◆ **Task details**
Take the lines below beginning at the line that has "def tileKeys (sel" and stopping after the line that has "sel tile k)", and print them exactly as they are, with no other lines.

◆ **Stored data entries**
-- ==== Sys2Proof/Machine/Matrix.lean ====
section
/-! DEFINITION. Family 6 and the matrix arrays: operand maps, MMA and MMAS from issue to retirement, MZERO, readouts and
writes of accumulator tiles, tile status (R88 to R93, R217 to R232). -/
namespace Sys2Proof.Machine

/-! ### Operand maps (R219, R220) -/

/-- The fields of an operand map (R219). -/
structure OMap where
  blk : Nat
  band : Nat
  swizzle : Nat
  slot : Nat
  pitch : Nat
  base : Nat
  reserved : Bool
  deriving DecidableEq, Repr

/-- Read a tile register as an operand map (R219). -/
def omapOf (w : BitVec 128) : OMap :=
  let n := w.toNat
  { blk := fld n 96 18, band := fld n 64 18, swizzle := fld n 35 3, slot := fld n 32 3, pitch := fld n 20 12
    base := fld n 0 18, reserved := fld n 114 14 != 0 || fld n 82 14 != 0 || fld n 38 26 != 0 || fld n 18 2 != 0 }

/-- What a map must satisfy when it is used (R219, R232 subcode 2). -/
def OMap.bad (m : OMap) (s : Slot) : Bool :=
  m.reserved || decide (4 < m.swizzle) || decide (m.pitch < 16) || m.base % 16 != 0
    || (s.band && m.band % 2 != 0) || (s.block != 0 && m.blk % 8 != 0)

/-- The segment offset of byte k of row r (R220). -/
def OMap.rowByte (m : OMap) (r k : Nat) : Nat :=
  m.base + 16 * m.pitch * r + 16 * Nat.xor (k / 16) (r % 2 ^ m.swizzle) + k % 16

/-- Block scales of a row (R220). -/
def blocksPerRow (fmt : Nat) : Nat := if fmt = 5 then 64 else 8

/-- Elements a block scale covers (R88). -/
def blockLen (fmt : Nat) : Nat := if fmt = 5 then 8 else 32

/-- The byte ranges of a map's rows, scales and band: offset and length (R220). -/
def OMap.spans (m : OMap) (s : Slot) (rowBytes : Nat) : List (Nat × Nat) :=
  (List.range 64).flatMap (fun r => (List.range (rowBytes / 16)).map (fun c => (m.rowByte r (16 * c), 16)))
    ++ (if s.block = 0 then [] else [(m.blk, 64 * blocksPerRow s.fmt)]) ++ (if s.band then [(m.band, 2)] else [])

/-- Does a range reach the limit (R232 subcode 3)? -/
def beyondLimit (l : List (Nat × Nat)) (lim : Nat) : Bool := l.any (fun e => decide (lim < e.1 + e.2))

/-- The format pairs that an operation accepts (R222). -/
def formatsOk (a b : Nat) (sparse : Bool) : Bool :=
  (a == 5 && b == 5) || ((a == 3 || a == 4) && (b == 3 || b == 4)) || (a == 6 && b == 6)
    || (!sparse && ((a == 2 && b == 2) || (a == 1 && b == 1)))

/-- Elements of a row that a format counts, for a dense operation (R222). -/
def denseK (fmt : Nat) : Nat := if fmt = 5 then 512 else if fmt = 1 ∨ fmt = 2 then 128 else 256

/-- Metadata words of a row (R224). -/
def metaPerRow (fmt : Nat) : Nat := if fmt = 5 then 16 else 8

/-! ### Accumulator tiles -/

/-- Key of a value of a tile: core of the team, tile, row, column. -/
def accKey (sel tile m n : Nat) : Nat := (sel * 8 + tile) * 4096 + m * 64 + n

/-- Key of a tile's status. -/
def tileKey (sel tile : Nat) : Nat := sel * 8 + tile

/-- Every value of a tile. -/
def tileKeys (sel tile : Nat) : List Nat := (List.range 4096).map (fun i => tileKey sel tile * 4096 + i)

/-- Is a key one of a tile's? -/
def inTile (sel tile k : Nat) : Bool := k / 4096 == tileKey sel tile

/-- A tile set to +0, its marks and status cleared (R223, R229, R318). -/
def Task.clearTile (t : Task) (sel tile : Nat) : Task :=
  { t with acc := t.acc.filter (fun c => !inTile sel tile c.1), accPoison := t.accPoison.filter (fun k => !inTile sel tile k)
           tstat := t.tstat.set (tileKey sel tile) 0 }

/-- The tile status that MSTAT reads (R231). -/
def Task.tileStatus (t : Task) (sel tile : Nat) : Nat :=
  (t.tstat.get (tileKey sel tile)).toNat % 8 + 8 * bit (t.accPoison.any (inTile sel tile))

/-! ### The arithmetic of an operation (R88 to R92) -/

/-- The bytes of a stash range as the Lens captured them. -/
def ArrEntry.byte (e : ArrEntry) (core off : Nat) : Nat :=
  (e.got.get (stashKey core (((e.segBase.lookup core).getD 0) + off))).toNat

/-- Element k of row r as a code (R220). -/
def ArrEntry.code (e : ArrEntry) (core : Nat) (m : OMap) (fmt r k : Nat) : Nat :=
  match fmt with
  | 5 => fld (e.byte core (m.rowByte r (k / 2))) (4 * (k % 2)) 4
  | 1 | 2 => e.byte core (m.rowByte r (2 * k)) + 256 * e.byte core (m.rowByte r (2 * k + 1))
  | _ => e.byte core (m.rowByte r k)

/-- The block scale of element k of row r (R88). -/
def ArrEntry.scale (e : ArrEntry) (core : Nat) (m : OMap) (s : Slot) (r k : Nat) : FVal :=
  if s.block = 0 then .fin false 1 0
  else
    let c := e3m5 (e.byte core (m.blk + blocksPerRow s.fmt * r + k / blockLen s.fmt))
    .fin false c.1 c.2

/-- The band scale (R88). -/
def ArrEntry.bandVal (e : ArrEntry) (core : Nat) (m : OMap) (s : Slot) : FVal :=
  if s.band then fmtBF16.decode (e.byte core m.band + 256 * e.byte core (m.band + 1)) else .fin false 1 0

/-- The stored element that a dense position holds under the 2:4 pattern, or none where it is pruned (R224); the selector is 1
only for the follower's rows of a paired operation. -/
def ArrEntry.sparseElt (e : ArrEntry) (sel fmt r k : Nat) : Option Nat :=
  let wpr := metaPerRow fmt
  let g := k / 4
  let w := (e.metaWords.getD (64 * sel * wpr + r * wpr + g / 8) 0).toNat
  let n := fld w (4 * (g % 8)) 4
  if n % 4 = k % 4 then some (2 * g) else if n / 4 = k % 4 then some (2 * g + 1) else none

/-- One operand element with its block scale (R88, R92). -/
def ArrEntry.operand (e : ArrEntry) (core : Nat) (m : OMap) (s : Slot) (r idx k : Nat) : FVal :=
  ((fmtValue s.elt false (e.code core m s.fmt r idx)).mul (e.scale core m s r k)).1

/-- A product of R89: both elements with their block scales, or the +0 of a pruned position (R92). -/
def ArrEntry.product (e : ArrEntry) (core lead sel : Nat) (mA mB : OMap) (sA sB : Slot) (m n k : Nat) : FVal :=
  let a := match e.kind with
    | .mmas => e.sparseElt sel sA.fmt m k
    | _ => some k
  match a with
  | none => .fin false 0 0
  | some j => ((e.operand core mA sA m j k).mul (e.operand lead mB sB n k k)).1

/-- floor(m × 2^e / 2^q). -/
def floorAt (m : Nat) (e q : Int) : Nat := if q ≤ e then m * 2 ^ (e - q).toNat else m / 2 ^ (q - e).toNat

/-- The sum of a summation group (R89, R90): exact inside a 32-bit window, or the IEEE outcome. A sum of nonzero products that
is exactly zero is +0 (DESIGN CHOICE, log 59: R89 gives no sign). -/
def groupSum (ps : List FVal) : FVal :=
  if ps.any FVal.isNan || (ps.any (· == .inf true) && ps.any (· == .inf false)) then .nan false
  else if ps.any (· == .inf true) then .inf true
  else if ps.any (· == .inf false) then .inf false
  else
    let nz : List (Bool × Nat × Int) := ps.filterMap (fun p => match p with
      | .fin s m e => if m = 0 then none else some (s, m, e)
      | _ => none)
    match nz.map (fun p => (Nat.log2 p.2.1 : Int) + p.2.2) with
    | [] => .fin (ps.all FVal.neg) 0 0
    | x :: r =>
      let q := r.foldl max x - 31
      let t : Int := nz.foldl (fun a p =>
        let f : Int := floorAt p.2.1 p.2.2 q
        if p.1 then a - f else a + f) 0
      .fin (decide (t < 0)) t.natAbs q

/-- One group added to an accumulator value (R89, R90): the code and the status bits it sets (R231). DESIGN CHOICE (log 59): NAN is set
whenever the sum written is a NaN, also where the accumulator value was one before. -/
def addGroup (acc : Nat) (s bandA bandB : FVal) : Nat × BitVec 4 :=
  let t := ((s.mul bandA).1.mul bandB).1
  let r := (fmtXF40.decode acc).add .rne t
  let w := fmtXF40.write .rne false r.1
  (w.1, (if r.1.isNan then 1 else 0) ||| (if w.2 &&& flOF != 0 then 2 else 0))

/-- One integer group added to an INT40 value, clamped (R91). -/
def addGroupInt (acc : Nat) (sum : Int) : Nat × BitVec 4 :=
  let t := signed 40 acc + sum
  if t < -(2 ^ 39) then (2 ^ 39, 4)
  else if 2 ^ 39 ≤ t then (2 ^ 39 - 1, 4)
  else ((BitVec.ofInt 40 t).toNat, 0)

/-- The new value of an accumulator element and the status bits it sets (R89 to R92). -/
def ArrEntry.element (e : ArrEntry) (core lead sel : Nat) (acc m n : Nat) : Nat × BitVec 4 :=
  let mA := omapOf e.mapA
  let mB := omapOf e.mapB
  let sA := slotOf e.slotA
  let sB := slotOf e.slotB
  (List.range (denseK sA.fmt / 32)).foldl (fun (c : Nat × BitVec 4) g =>
    let ps := (List.range 32).map (fun j => e.product core lead sel mA mB sA sB m n (32 * g + j))
    let r := if sA.fmt = 6 then
        addGroupInt c.1 (ps.foldl (fun (t : Int) p => t + p.dy.m * 2 ^ p.dy.e.toNat) 0)
      else addGroup c.1 (groupSum ps) (e.bandVal core mA sA) (e.bandVal lead mB sB)
    (r.1, c.2 ||| r.2)) (acc, 0)
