/-- Steps 1, 2 and 4 of a home move (R273): registrations are revoked, stale ones of the new frame too, the page is copied, copies in
L1s and stashes go; monitors, counters and stores caught by the move follow the page. -/
def State.movePage (s : State) (old new n : Nat) : State :=
  let inside (a : Nat) : Bool := decide (old ≤ a) && decide (a < old + n)
  let s0 := s.performReds (fun r => inside r.pa)
  let there (a : Nat) : Bool := decide (new ≤ a) && decide (a < new + n)
  let m := s0.mem.writeBackAll ((s0.mem.regs.filter (fun r => inside r.pa || there r.pa)).map (fun r => r.pa))
  let m1 := { m with
    bytes := m.bytes.moveRange old new n
    poison := m.poison.filter (fun p => !(decide (new ≤ p) && decide (p < new + n))) ++ (m.poison.filter inside).map (moved old new n)
    copies := m.copies.filter (fun c => !(inside c.pa || there c.pa))
    revokes := m.revokes.map (fun v => { v with pa := moved old new n v.pa })
    homeVa := m.homeVa.moveRange (old / 8192) (new / 8192) (n / 8192)
    lines := m.lines.map (fun l => if l.mapped.isSome && (inside l.pa || there l.pa) then { l with present := false } else l) }
  { s0 with
    mem := m1
    groups := s0.groups.map (fun g => { g with mon := g.mon.map (fun k => if k.stash then k else { k with addr := moved old new n k.addr }) })
    regs31 := s0.regs31.map (fun r => { r with counter := moved old new n r.counter }) }

/-- The same for a REPL page (R272): stores on their way to its replicas arrive first, and every replica moves. -/
def State.moveRepl (s : State) (old new n : Nat) : State :=
  let s1 := s.flushRepls (fun q => decide (old % 2 ^ 37 ≤ q.pa % 2 ^ 37) && decide (q.pa % 2 ^ 37 < old % 2 ^ 37 + n))
  s1.liveDies.foldl (fun u d => u.movePage (replicaOf old d) (replicaOf new d) n) s1

/-- Are the frames that a page moves to owned by its virtual interface, those of its replicas too (R313, R316)? -/
def State.ownsNew (s : State) (vi new n : Nat) (repl : Bool) : Bool :=
  s.ownsAll vi new n && (!repl || s.liveDies.all (fun d => s.ownsAll vi (replicaOf new d) n))

/-- HOME_MOVE (R273): a page moves to a frame, at a moment when no engine command of the virtual interface runs; the new
frames must be aligned, whole, and owned by the virtual interface, and what the move takes must have its paths (R19; log 70). The launch record has no field for placement hints (R65), so no
grid names the page in any. -/
def State.homeMove (s : State) (vi va die frame : Nat) : State :=
  let new := die * 2 ^ 37 + 8192 * frame
  match walk s vi va, leafFrom s va walkLevels (s.viOf vi).ptroot with
  | .ok t, some (e, n) =>
    let old := alignDown t.pa n
    let fine := chipOf va == s.fabric.chip.toNat && decide (die < 4) && new % n == 0 && paOk new && paOk (new + n - 1) && !s.fenced die
      && !s.fenced (old / 2 ^ 37) && s.ownsNew vi new n t.repl && old != new
      && s.path (old / 2 ^ 37) die && !s.cutOwner old n && !s.cutOwner new n
      && !s.cmds.any (fun c => (s.task? c.task).any (fun k => k.vi == vi))
    if fine then
      let entry := leNat (s.mem.read e 8)
      let s1 := if t.repl then s.moveRepl old new n else s.movePage old new n
      (s1.deviceWrite (moved old new n e) (leBytes 8 (entry - fld entry 13 40 * 2 ^ 13 + new))).dropTlb
        (fun x => x.vi == vi && decide (x.base ≤ va) && decide (va < x.base + x.size))
    else s
  | _, _ => s

/-- HOME_MOVE (R273). -/
def execHomeMove (vi : Nat) (va : DWord) (die frame : Nat) (s : State) : Host.Outcome State Fault Refusal :=
  .next (s.homeMove vi va.toNat die frame)

end Sys2Proof.Machine
end

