-- ==== Sys2Proof/Machine/Errors.lean ====
section
/-! DEFINITION. Errors, retired and dead parts, die fences and the fabric (R19, R23, R300, R301, R317, R318, R321 to R323, R331,
R354 to R356). -/
namespace Sys2Proof.Machine

/-! ### Die fences (R300, R301, R322, R323) -/

/-- The work of a task that a fence ends is gone: commands, matrix operations, and writes not yet delivered (R29, R323). -/
def State.dropWork (s : State) (uid : Nat) : State :=
  let mine (gid : Nat) : Bool := s.groups.any (fun g => g.gid == gid && g.task == uid)
  { s with
    cmds := s.cmds.filter (fun c => c.task != uid)
    arrays := s.arrays.filter (fun e => e.task != uid)
    mem := { s.mem with
      reds := s.mem.reds.filter (fun r => !mine r.gid)
      repls := s.mem.repls.filter (fun r => !mine r.gid)
      held := s.mem.held.filter (fun h => !mine h.gid)
      posted := s.mem.posted.filter (fun p => !mine p.gid) } }

/-- The keys that a task holds are free; what it reserves stays (R300). -/
def State.freeKeys (s : State) (uid : Nat) : State :=
  let ks := s.keys.map (fun k => { k with holder := if k.holder = some uid then none else k.holder })
  { s with keys := ks.filter (fun k => k.holder.isSome || !k.reserved.isEmpty) }

/-- A store of a group is lost and counted (R274). -/
def State.countLost (s : State) (gid va : Nat) : State :=
  s.modGroup gid (fun g => g.countStore (chipOf va == s.fabric.chip.toNat) false va s.fresh)

/-- The stores of a group that are still on their way, by virtual address: posted to other chips, REDs, and held for mapped stash lines
(R183, R186, R195). -/
def State.underWay (s : State) (gid : Nat) : List Nat :=
  (s.mem.posted.filter (fun p => p.gid == gid)).map (fun p => p.va) ++ (s.mem.reds.filter (fun r => r.gid == gid)).map (fun r => r.va)
    ++ (s.mem.held.filter (fun h => h.gid == gid)).filterMap (fun h => (s.mem.mappedAt h.core h.addr).map (fun e => e.2))

/-- The stores that the groups of a task have under way are lost and counted (R274). -/
def State.loseWrites (s : State) (uid : Nat) : State :=
  (s.groups.filter (fun g => g.task == uid)).foldl (fun u g =>
    ((u.underWay g.gid).foldl (fun w va => w.countLost g.gid va) u)) s

/-- A placed task on the fenced die whose launch sets noreissue is killed (R28, R301), what it has under way counted by `loseWrites`;
its keys are free at once (R300). -/
def State.killFenced (s : State) (t : Task) : State :=
  let s2 := ((s.dropWork t.uid).freeKeys t.uid).modTask t.uid (fun k => { k with killing := true, late := 7, barriers := k.barriers.map (fun _ => Barrier.idle) })
  (s2.groups.filter (fun g => g.task == t.uid)).foldl (fun u g => if g.residency != .ended then u.endGroup g.gid else u.reportCounts g) s2

/-- The groups, keys and footprint of a task are gone with its die. -/
def State.dropTask (s : State) (t : Task) : State :=
  let s1 := s.dropWork t.uid
  ({ s1 with groups := s1.groups.filter (fun g => g.task != t.uid) }).freeKeys t.uid

/-- The die that a record of a fenced die is offered to next: the first eligible one after it, wrapping (R300); 5 for none. -/
def State.nextDie (s : State) (t : Task) (die : Nat) : Nat := (firstFrom (s.eligible t.vi (t.cont.shape.getLsbD 8)) (die + 1)).getD 5

/-- A placed kind 1 or spawned task goes back to QUEUED, on another die; reservations remain (R300). -/
def State.requeue (s : State) (t : Task) (die : Nat) : State :=
  let s1 := (s.dropTask t).modTask t.uid (fun k =>
    { k with state := .queued, cores := [], stashBase := [], tiles := [], acc := [], accPoison := [], teamSaved := false, tstat := [], tileErr := []
             killing := false, late := 0, die := s.nextDie t die })
  match t.entry with
  | some a => s1.entryState t.vi a 1
  | none => s1

/-- Does the launch that a task runs under, or its record names, set noreissue (R301)? -/
def Task.noreissue (t : Task) : Bool := (t.launch.map Launch.noreissue).getD false

/-- What a fence does to one task that was on the fenced die, or waited for it (R28, R300, R301). A team that has not
been placed goes with its range. DESIGN CHOICE (log 74): a record that only waits, QUEUED or HELD, stays so and is offered to the next
eligible die, as a placed one is. -/
def State.fenceTask (s : State) (die : Nat) (t : Task) : State :=
  if t.ended || t.endSteps != 0 then s
  else match t.state with
    | .placed =>
      if t.noreissue then s.killFenced t
      else if t.team then (s.dropTask t).modTask t.uid (fun k => { k with state := .discarded, ended := true })
      else s.requeue t die
    | .queued | .held =>
      if t.team then
        let s1 := (s.releaseKeys t.uid).modTask t.uid (fun k => { k with state := .discarded, ended := true })
        if t.noreissue then s1.modGrid t.grid (fun g => { g with notDone := g.notDone + 1 }) else s1
      else s.modTask t.uid (fun k => { k with die := s.nextDie t die })
    | _ => s
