-- ==== Sys2Proof/Certificates/Slice0/Obligations.lean ====
section
/-! DEFINITION. The claims for the provers. -/
open Sys2Proof Sys2Proof.Machine

/-! ### Family 0 -/

/-- O1. Integer arithmetic computes as the table of R144 says, in every active lane, the packed forms in each 16-bit half, and changes
nothing else. -/
def Obligations.IntegerArithmetic : Prop :=
  (∀ g d a b, LaneWise (.iadd g d a b) d [a, b] (fun x l => x.g.word a l + x.g.word b l) noFlags) ∧
  (∀ g d a b, LaneWise (.isub g d a b) d [a, b] (fun x l => x.g.word a l - x.g.word b l) noFlags) ∧
  (∀ g d a b, LaneWise (.imul g d a b) d [a, b] (fun x l => x.g.word a l * x.g.word b l) noFlags) ∧
  (∀ g sgn d a b, LaneWise (.imulh g sgn d a b) d [a, b] (fun x l => wordMulHigh sgn (x.g.word a l) (x.g.word b l)) noFlags) ∧
  (∀ g d a b c, LaneWise (.imad g d a b c) d [a, b, c]
    (fun x l => x.g.word a l * x.g.word b l + x.g.word c l) noFlags) ∧
  (∀ g sgn d a b, LaneWise (.imin g sgn d a b) d [a, b] (fun x l => wordMin sgn (x.g.word a l) (x.g.word b l)) noFlags) ∧
  (∀ g sgn d a b, LaneWise (.imax g sgn d a b) d [a, b] (fun x l => wordMax sgn (x.g.word a l) (x.g.word b l)) noFlags) ∧
  (∀ g d a, LaneWise (.iabs g d a) d [a] (fun x l => if (x.g.word a l).msb then 0 - x.g.word a l else x.g.word a l) noFlags) ∧
  (∀ g d a, LaneWise (.ineg g d a) d [a] (fun x l => 0 - x.g.word a l) noFlags) ∧
  (∀ g sgn d a b, LaneWise (.iaddSat g sgn d a b) d [a, b] (fun x l =>
    wordClamp (wordLeast sgn) (wordGreatest sgn) (wordInt sgn (x.g.word a l) + wordInt sgn (x.g.word b l))) noFlags) ∧
  (∀ g sgn d a b, LaneWise (.isubSat g sgn d a b) d [a, b] (fun x l =>
    wordClamp (wordLeast sgn) (wordGreatest sgn) (wordInt sgn (x.g.word a l) - wordInt sgn (x.g.word b l))) noFlags) ∧
  (∀ g d a b, LaneWise (.iaddX2 g d a b) d [a, b] (fun x l => wordHalves (· + ·) (x.g.word a l) (x.g.word b l)) noFlags) ∧
  (∀ g d a b, LaneWise (.isubX2 g d a b) d [a, b] (fun x l => wordHalves (· - ·) (x.g.word a l) (x.g.word b l)) noFlags) ∧
  (∀ g sgn d a b, LaneWise (.iminX2 g sgn d a b) d [a, b]
    (fun x l => wordHalves (wordMin sgn) (x.g.word a l) (x.g.word b l)) noFlags) ∧
  (∀ g sgn d a b, LaneWise (.imaxX2 g sgn d a b) d [a, b]
    (fun x l => wordHalves (wordMax sgn) (x.g.word a l) (x.g.word b l)) noFlags)

/-- O2. Logic and shifts, where a count of 32 or more shifts everything out (R145); bit fields, counts and reversal (R146, R147); SEL
chooses by a predicate and ISETP writes a comparison, combined with a predicate where the form has one (R148, R149). -/
def Obligations.LogicFieldsAndCompares : Prop :=
  (∀ g d a b, LaneWise (.and g d a b) d [a, b] (fun x l => x.g.word a l &&& x.g.word b l) noFlags) ∧
  (∀ g d a b, LaneWise (.or g d a b) d [a, b] (fun x l => x.g.word a l ||| x.g.word b l) noFlags) ∧
  (∀ g d a b, LaneWise (.xor g d a b) d [a, b] (fun x l => x.g.word a l ^^^ x.g.word b l) noFlags) ∧
  (∀ g d a, LaneWise (.not g d a) d [a] (fun x l => ~~~(x.g.word a l)) noFlags) ∧
  (∀ g d a b, LaneWise (.shl g d a b) d [a, b] (fun x l => x.g.word a l <<< (x.g.word b l).toNat) noFlags) ∧
  (∀ g d a b, LaneWise (.shr g d a b) d [a, b] (fun x l => x.g.word a l >>> (x.g.word b l).toNat) noFlags) ∧
  (∀ g d a b, LaneWise (.sar g d a b) d [a, b] (fun x l => (x.g.word a l).sshiftRight (x.g.word b l).toNat) noFlags) ∧
  (∀ g d a b, LaneWise (.rot g d a b) d [a, b] (fun x l => (x.g.word a l).rotateLeft ((x.g.word b l).toNat % 32)) noFlags) ∧
  (∀ g sgn d a b, LaneWise (.bfe g sgn d a b) d [a, b] (fun x l => wordExtract sgn (x.g.word a l) (x.g.word b l)) noFlags) ∧
  (∀ g d a b c, LaneWise (.bfi g d a b c) d [a, b, c]
    (fun x l => wordInsert (x.g.word a l) (x.g.word b l) (x.g.word c l)) noFlags) ∧
  (∀ g d a, LaneWise (.popc g d a) d [a] (fun x l => wordPop (x.g.word a l)) noFlags) ∧
  (∀ g d a, LaneWise (.clz g d a) d [a] (fun x l => wordLead (x.g.word a l)) noFlags) ∧
  (∀ g d a, LaneWise (.brev g d a) d [a] (fun x l => wordReverse (x.g.word a l)) noFlags) ∧
  (∀ g d a b n, LaneWise (.sel g d a b (.p n)) d [a, b, .p n]
    (fun x l => if x.g.pget n.toNat l then x.g.word a l else x.g.word b l) noFlags) ∧
  (∀ g sgn bop cmp d a b c, LaneWise (.isetp g sgn bop cmp d a b c) d [a, b, c]
    (fun x l => predWord (combine bop (wordCompare sgn cmp (x.g.word a l) (x.g.word b l)) (x.g.word c l == 1))) noFlags)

◆ **Finished exercise**
def tileKeys (sel tile : Nat) : List Nat := (List.range 4096).map (fun i => tileKey sel tile * 4096 + i)

/-- Is a key one of a tile's? -/
def inTile (sel tile k : Nat) : Bool := k / 4096 == tileKey sel tile

/-- A tile set to +0, its marks and status cleared (R223, R229, R318). -/
def Task.clearTile (t : Task) (sel tile : Nat) : Task :=
  { t with acc := t.acc.filter (fun c => !inTile sel tile c.1), accPoison := t.accPoison.filter (fun k => !inTile sel tile k)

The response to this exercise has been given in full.